→ **About this exercise**: The lines from the start of the data through the line containing "spec/95_test_vectors.md, and a" are to be reproduced exactly, both ends included.

→ **Exercise data**:

..............................

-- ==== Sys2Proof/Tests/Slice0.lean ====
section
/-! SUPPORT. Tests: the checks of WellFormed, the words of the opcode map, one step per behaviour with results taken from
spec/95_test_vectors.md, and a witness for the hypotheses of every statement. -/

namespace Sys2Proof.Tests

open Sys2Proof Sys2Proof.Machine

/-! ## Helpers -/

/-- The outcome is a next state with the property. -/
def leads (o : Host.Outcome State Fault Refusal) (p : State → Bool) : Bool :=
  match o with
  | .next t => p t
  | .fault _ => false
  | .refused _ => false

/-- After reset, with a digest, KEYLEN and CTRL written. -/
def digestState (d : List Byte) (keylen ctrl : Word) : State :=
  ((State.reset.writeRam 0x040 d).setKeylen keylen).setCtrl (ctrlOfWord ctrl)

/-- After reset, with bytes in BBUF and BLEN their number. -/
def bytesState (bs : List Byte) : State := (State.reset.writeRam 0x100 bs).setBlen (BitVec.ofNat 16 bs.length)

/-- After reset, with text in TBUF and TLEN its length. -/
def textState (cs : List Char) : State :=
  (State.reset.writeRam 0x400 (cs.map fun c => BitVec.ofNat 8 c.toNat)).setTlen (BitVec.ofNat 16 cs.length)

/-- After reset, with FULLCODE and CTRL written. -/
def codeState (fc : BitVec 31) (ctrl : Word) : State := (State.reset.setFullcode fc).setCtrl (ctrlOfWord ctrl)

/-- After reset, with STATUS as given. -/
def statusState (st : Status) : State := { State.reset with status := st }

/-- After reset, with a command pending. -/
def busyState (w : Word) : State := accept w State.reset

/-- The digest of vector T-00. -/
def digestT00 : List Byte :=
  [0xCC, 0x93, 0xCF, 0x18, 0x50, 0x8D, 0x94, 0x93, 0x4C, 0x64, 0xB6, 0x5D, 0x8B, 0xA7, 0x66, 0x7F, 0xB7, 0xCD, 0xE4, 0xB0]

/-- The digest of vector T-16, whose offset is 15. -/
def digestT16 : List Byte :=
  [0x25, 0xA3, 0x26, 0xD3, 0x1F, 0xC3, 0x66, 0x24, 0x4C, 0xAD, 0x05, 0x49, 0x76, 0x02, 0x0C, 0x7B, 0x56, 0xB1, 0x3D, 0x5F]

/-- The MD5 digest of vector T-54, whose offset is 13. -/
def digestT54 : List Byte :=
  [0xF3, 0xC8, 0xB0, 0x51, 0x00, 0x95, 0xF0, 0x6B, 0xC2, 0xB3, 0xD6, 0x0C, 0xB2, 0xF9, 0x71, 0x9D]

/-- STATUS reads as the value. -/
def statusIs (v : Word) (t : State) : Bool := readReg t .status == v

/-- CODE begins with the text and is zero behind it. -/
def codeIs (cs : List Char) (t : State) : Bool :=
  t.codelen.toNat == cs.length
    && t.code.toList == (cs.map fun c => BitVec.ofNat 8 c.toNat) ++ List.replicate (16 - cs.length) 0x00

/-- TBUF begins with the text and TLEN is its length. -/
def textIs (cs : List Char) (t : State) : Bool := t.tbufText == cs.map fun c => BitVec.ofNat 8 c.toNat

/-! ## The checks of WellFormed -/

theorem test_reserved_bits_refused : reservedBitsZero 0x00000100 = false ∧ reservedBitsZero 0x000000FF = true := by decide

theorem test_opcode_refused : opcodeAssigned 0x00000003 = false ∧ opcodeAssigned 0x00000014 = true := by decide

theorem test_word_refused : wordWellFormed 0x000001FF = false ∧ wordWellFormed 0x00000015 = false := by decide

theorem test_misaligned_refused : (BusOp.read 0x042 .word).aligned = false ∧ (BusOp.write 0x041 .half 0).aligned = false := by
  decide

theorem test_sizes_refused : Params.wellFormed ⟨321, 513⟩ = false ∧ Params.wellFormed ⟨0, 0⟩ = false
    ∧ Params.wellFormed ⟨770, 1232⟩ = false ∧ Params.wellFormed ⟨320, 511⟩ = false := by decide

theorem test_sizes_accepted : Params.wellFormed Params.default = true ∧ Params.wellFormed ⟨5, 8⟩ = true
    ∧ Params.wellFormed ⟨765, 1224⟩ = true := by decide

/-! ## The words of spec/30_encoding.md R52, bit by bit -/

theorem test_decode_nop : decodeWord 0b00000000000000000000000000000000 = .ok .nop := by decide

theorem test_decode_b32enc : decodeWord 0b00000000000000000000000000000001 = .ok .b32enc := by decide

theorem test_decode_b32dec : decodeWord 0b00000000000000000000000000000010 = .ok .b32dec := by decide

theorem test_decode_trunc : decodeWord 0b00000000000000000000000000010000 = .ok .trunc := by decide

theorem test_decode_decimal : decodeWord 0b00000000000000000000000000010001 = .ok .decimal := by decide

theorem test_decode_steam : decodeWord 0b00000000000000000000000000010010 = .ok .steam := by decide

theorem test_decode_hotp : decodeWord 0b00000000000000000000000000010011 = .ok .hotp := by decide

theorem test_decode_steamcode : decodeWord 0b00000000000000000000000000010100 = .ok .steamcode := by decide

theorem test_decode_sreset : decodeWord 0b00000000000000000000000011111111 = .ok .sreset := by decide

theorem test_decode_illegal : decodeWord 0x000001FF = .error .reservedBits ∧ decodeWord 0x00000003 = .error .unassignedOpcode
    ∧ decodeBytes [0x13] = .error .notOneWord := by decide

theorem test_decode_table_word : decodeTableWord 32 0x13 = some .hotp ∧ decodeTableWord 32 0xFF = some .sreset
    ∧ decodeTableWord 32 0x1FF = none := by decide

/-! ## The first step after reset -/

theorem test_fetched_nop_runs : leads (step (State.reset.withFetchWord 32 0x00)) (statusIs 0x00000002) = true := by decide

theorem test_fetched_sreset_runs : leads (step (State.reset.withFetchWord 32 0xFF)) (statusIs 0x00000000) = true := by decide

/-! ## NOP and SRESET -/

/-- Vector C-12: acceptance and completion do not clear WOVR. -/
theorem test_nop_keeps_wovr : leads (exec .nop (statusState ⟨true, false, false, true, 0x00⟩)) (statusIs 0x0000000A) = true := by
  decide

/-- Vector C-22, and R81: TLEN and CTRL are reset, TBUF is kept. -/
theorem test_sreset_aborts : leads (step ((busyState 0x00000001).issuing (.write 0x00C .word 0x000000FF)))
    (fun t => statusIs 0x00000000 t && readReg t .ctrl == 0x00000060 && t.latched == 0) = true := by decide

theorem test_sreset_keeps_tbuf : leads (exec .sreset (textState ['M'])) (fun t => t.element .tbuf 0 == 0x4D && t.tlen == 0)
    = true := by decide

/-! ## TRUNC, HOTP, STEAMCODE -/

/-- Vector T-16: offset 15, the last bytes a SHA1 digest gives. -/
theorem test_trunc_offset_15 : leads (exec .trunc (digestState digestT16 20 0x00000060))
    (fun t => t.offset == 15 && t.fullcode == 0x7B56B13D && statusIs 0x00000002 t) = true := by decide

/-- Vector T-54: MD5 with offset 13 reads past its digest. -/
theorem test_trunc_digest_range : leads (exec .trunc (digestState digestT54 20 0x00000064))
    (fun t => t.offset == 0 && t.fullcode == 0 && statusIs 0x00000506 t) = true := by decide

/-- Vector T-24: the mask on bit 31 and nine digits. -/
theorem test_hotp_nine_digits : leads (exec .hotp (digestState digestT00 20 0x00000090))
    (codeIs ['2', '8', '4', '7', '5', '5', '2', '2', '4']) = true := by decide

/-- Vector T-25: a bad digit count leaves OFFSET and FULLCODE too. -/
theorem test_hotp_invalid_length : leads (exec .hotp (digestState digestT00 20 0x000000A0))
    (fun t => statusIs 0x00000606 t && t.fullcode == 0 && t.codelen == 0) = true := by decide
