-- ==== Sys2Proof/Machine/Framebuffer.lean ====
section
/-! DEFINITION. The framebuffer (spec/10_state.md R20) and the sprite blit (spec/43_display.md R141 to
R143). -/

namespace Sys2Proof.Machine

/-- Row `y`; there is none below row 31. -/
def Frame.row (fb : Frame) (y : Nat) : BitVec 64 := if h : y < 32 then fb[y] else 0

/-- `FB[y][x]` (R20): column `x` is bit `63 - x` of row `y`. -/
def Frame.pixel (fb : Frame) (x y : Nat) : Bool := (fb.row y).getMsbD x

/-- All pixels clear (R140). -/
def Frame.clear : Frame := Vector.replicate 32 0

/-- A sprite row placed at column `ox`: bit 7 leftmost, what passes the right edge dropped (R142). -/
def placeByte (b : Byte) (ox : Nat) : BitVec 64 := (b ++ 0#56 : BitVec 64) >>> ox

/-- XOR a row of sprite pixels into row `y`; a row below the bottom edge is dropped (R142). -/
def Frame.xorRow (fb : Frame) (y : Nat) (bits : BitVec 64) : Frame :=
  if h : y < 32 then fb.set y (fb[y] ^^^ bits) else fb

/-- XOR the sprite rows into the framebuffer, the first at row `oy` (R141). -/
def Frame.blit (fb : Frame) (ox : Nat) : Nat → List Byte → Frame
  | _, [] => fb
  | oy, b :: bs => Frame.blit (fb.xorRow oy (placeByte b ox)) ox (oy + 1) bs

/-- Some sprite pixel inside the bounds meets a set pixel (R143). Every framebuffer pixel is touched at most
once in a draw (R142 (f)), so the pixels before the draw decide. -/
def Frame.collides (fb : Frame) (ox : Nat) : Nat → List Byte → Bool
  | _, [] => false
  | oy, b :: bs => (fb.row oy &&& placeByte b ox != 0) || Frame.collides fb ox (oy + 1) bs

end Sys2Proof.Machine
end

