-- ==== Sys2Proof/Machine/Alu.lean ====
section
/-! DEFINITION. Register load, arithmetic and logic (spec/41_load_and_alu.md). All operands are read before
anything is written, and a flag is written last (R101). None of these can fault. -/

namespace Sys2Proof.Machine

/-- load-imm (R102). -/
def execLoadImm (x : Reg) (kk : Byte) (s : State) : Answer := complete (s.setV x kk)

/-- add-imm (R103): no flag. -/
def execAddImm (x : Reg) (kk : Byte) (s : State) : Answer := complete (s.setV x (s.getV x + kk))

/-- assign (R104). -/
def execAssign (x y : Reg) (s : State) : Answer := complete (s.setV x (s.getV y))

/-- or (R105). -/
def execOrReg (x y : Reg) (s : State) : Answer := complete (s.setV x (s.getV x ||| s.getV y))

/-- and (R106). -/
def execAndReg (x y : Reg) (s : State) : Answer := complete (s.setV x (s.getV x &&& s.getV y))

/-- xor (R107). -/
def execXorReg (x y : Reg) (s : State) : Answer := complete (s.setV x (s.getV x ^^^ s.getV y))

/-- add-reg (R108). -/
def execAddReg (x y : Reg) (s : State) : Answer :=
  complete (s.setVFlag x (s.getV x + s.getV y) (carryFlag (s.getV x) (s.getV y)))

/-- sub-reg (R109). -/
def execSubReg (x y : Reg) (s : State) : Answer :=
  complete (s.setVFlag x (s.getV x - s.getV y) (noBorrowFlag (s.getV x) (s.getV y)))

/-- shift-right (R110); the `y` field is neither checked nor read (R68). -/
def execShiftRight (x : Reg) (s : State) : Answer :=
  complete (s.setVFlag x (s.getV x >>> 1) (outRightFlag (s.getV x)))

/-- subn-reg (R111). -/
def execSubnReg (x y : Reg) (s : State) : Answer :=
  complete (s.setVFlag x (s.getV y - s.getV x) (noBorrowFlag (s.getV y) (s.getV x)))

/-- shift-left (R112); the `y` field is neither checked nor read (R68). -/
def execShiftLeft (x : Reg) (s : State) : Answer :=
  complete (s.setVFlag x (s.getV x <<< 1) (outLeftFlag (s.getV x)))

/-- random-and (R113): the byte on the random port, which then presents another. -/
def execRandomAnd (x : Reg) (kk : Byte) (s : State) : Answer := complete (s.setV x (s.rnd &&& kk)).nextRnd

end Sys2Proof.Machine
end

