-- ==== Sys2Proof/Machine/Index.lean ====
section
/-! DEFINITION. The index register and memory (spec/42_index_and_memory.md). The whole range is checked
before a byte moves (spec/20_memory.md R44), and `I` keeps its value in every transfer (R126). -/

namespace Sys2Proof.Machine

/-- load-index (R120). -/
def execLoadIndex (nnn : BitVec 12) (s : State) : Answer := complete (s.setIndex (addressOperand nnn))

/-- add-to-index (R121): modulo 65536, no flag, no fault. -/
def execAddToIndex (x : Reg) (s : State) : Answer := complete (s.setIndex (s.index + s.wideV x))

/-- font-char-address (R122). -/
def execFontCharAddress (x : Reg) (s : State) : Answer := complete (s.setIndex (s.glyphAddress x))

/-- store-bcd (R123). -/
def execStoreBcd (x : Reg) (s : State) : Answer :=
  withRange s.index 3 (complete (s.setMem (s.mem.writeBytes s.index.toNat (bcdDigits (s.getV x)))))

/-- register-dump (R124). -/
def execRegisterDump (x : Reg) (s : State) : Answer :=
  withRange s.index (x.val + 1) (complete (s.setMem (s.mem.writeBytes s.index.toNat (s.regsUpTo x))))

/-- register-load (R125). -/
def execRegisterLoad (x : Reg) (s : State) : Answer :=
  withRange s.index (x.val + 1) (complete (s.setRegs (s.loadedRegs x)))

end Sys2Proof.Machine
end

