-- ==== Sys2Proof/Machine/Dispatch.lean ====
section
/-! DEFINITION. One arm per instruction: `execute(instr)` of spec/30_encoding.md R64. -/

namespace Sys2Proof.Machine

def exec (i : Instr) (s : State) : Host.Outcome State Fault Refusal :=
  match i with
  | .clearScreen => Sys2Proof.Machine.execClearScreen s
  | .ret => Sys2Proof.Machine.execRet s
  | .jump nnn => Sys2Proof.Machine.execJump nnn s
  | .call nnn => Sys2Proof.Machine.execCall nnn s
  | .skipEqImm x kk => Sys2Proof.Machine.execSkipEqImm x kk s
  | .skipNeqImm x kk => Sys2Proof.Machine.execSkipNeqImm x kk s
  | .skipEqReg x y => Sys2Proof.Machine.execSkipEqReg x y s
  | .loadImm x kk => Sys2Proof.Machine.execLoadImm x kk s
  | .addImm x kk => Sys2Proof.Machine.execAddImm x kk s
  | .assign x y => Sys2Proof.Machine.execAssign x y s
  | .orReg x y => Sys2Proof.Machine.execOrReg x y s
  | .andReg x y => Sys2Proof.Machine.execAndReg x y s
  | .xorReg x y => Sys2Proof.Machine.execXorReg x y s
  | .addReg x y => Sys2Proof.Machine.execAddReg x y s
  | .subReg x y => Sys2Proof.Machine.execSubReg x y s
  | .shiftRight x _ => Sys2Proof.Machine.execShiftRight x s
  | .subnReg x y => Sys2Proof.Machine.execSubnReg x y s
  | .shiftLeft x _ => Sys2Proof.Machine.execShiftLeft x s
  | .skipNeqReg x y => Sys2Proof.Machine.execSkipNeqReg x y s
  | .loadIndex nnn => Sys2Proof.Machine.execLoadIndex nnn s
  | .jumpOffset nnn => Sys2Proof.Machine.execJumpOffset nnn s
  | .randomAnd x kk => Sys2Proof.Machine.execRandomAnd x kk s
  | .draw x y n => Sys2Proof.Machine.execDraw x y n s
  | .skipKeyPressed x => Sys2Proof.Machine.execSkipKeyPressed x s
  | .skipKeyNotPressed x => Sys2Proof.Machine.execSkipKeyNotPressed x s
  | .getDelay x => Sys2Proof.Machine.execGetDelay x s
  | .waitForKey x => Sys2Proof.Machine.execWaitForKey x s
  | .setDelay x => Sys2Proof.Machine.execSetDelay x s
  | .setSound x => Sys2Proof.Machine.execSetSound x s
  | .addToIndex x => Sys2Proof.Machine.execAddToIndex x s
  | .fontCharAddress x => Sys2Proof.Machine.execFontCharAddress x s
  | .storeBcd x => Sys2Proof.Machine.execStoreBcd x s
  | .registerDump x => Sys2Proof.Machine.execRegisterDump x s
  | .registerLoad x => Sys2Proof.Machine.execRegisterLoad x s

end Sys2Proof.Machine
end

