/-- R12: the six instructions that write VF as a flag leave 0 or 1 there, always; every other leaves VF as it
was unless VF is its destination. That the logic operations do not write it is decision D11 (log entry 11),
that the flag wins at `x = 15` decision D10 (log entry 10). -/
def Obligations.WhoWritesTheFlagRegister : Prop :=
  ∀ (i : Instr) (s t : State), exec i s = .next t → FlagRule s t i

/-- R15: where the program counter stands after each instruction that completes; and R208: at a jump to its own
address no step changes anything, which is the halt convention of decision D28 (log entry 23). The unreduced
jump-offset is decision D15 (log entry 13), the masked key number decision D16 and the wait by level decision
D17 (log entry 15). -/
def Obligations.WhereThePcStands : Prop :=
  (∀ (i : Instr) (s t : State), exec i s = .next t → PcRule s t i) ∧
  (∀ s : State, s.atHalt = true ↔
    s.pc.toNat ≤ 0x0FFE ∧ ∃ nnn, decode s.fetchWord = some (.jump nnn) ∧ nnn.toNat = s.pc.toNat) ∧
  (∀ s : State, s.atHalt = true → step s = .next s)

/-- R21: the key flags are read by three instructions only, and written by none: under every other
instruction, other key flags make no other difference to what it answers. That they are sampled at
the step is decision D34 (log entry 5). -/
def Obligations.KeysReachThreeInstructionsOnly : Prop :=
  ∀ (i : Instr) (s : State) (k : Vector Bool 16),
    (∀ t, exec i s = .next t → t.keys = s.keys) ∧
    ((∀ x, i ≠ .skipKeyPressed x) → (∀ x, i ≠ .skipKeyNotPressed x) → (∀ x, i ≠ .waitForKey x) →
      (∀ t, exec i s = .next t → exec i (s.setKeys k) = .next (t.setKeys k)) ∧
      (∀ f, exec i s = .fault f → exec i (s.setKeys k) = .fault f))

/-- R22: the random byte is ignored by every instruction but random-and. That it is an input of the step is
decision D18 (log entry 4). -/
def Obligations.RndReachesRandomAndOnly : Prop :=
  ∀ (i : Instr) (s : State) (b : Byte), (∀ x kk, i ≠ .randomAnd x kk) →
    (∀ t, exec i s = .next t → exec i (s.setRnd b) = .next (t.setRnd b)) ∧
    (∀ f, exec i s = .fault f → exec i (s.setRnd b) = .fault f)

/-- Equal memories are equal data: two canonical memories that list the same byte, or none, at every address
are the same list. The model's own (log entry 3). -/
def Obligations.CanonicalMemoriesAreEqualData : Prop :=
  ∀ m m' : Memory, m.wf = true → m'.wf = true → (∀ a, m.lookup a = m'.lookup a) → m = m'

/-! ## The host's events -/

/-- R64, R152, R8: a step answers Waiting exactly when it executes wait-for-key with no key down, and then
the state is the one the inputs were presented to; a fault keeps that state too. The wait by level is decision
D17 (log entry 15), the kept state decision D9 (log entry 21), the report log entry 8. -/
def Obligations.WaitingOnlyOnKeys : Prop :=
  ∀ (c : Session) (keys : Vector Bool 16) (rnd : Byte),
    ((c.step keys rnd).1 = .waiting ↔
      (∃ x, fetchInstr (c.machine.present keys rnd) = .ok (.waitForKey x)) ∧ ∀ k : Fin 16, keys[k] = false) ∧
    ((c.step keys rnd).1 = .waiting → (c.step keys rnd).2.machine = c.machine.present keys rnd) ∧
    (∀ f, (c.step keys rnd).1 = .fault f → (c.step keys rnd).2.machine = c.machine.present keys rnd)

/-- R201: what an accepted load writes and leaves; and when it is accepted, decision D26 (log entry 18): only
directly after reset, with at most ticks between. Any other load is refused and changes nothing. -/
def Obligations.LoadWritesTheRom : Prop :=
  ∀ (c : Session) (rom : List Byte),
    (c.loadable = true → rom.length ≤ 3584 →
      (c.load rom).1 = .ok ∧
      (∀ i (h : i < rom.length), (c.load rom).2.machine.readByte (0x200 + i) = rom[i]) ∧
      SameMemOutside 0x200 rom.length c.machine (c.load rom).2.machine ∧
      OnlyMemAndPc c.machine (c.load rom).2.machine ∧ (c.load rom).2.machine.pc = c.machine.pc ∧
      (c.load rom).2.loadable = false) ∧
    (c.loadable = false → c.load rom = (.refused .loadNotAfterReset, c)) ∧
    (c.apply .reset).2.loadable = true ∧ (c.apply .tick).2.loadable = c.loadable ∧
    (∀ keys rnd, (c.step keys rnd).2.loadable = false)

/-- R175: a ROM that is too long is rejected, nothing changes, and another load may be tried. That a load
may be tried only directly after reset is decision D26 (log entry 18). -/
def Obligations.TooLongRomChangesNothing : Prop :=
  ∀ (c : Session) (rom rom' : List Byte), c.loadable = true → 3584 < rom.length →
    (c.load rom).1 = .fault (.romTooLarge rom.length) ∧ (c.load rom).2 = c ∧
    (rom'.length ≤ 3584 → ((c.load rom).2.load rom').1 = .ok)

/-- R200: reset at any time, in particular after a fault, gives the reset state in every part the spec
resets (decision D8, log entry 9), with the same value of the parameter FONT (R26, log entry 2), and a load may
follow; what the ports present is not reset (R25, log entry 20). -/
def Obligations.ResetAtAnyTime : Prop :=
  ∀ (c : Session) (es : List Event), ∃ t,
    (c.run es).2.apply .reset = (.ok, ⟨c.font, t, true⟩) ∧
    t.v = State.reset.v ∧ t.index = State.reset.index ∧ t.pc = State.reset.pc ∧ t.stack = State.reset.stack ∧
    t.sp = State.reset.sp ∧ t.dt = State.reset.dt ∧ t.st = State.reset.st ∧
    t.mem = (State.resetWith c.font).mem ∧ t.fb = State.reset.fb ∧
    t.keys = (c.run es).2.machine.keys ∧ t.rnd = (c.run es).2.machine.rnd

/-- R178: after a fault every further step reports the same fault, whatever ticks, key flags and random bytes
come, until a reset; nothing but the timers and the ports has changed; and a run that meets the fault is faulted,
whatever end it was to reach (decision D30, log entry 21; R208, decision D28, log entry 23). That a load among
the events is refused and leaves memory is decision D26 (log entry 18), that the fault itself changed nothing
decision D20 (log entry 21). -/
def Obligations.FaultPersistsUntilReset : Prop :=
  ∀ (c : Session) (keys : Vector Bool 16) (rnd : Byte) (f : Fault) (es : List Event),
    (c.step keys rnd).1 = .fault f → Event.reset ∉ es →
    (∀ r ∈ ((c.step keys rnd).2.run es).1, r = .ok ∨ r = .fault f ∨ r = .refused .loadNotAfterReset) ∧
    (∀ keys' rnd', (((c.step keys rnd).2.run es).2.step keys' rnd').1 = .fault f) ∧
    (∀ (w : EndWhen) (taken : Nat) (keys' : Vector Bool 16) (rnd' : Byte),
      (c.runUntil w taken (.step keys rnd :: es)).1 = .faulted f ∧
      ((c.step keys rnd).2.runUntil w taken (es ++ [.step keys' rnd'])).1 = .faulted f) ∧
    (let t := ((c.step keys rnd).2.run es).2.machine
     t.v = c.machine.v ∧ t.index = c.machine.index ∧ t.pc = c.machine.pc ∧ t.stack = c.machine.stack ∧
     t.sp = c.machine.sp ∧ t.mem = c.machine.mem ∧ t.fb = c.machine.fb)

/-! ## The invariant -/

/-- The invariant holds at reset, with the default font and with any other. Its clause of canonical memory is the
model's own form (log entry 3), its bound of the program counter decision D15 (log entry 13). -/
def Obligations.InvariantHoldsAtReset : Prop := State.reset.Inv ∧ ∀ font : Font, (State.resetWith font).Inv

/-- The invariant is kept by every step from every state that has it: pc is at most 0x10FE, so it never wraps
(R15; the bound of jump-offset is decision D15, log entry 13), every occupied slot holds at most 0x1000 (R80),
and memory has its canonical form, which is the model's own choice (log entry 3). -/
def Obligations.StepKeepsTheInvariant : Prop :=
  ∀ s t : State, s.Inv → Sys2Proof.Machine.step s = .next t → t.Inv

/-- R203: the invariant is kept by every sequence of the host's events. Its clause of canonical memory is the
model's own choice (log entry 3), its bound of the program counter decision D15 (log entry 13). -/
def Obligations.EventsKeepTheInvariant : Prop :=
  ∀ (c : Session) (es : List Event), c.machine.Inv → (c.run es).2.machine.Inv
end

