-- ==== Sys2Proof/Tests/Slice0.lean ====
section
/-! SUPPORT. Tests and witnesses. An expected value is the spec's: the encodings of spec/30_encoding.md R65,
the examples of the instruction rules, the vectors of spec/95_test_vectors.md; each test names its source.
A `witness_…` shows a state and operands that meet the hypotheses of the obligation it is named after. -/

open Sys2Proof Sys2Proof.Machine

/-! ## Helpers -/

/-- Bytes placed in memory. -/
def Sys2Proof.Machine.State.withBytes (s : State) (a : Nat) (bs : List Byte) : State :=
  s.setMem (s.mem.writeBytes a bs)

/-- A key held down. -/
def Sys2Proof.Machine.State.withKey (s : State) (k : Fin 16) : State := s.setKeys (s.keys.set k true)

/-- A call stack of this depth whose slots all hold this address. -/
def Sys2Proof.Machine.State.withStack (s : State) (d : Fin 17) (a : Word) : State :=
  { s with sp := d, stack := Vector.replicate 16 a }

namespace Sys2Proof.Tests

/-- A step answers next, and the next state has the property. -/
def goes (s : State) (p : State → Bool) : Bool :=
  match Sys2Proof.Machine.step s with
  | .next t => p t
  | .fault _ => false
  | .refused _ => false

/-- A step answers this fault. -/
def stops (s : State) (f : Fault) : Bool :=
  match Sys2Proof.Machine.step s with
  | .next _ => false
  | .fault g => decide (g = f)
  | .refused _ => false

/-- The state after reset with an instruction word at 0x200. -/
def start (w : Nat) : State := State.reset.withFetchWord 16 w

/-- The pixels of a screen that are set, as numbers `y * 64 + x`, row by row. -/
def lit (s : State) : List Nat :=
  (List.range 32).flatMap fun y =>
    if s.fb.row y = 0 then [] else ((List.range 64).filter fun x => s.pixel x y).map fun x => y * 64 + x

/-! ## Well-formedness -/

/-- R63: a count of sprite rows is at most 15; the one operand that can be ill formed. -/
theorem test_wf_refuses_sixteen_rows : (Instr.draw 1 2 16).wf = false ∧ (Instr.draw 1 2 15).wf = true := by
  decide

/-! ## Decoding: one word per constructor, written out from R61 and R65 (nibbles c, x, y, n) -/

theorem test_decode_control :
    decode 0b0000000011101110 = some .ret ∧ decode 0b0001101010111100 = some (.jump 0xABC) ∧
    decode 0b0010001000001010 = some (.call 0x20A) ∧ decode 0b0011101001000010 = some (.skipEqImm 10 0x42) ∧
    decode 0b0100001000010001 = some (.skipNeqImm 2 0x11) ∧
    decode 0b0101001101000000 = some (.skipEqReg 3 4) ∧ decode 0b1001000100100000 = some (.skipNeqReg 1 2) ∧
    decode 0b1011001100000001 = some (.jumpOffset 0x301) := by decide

..............................

→ **Result of this task**:
-- ==== Sys2Proof/Tests/Slice0.lean ====
section
/-! SUPPORT. Tests: the checks of WellFormed, the words of the opcode map, one step per behaviour with results taken from
spec/95_test_vectors.md, and a witness for the hypotheses of every statement. -/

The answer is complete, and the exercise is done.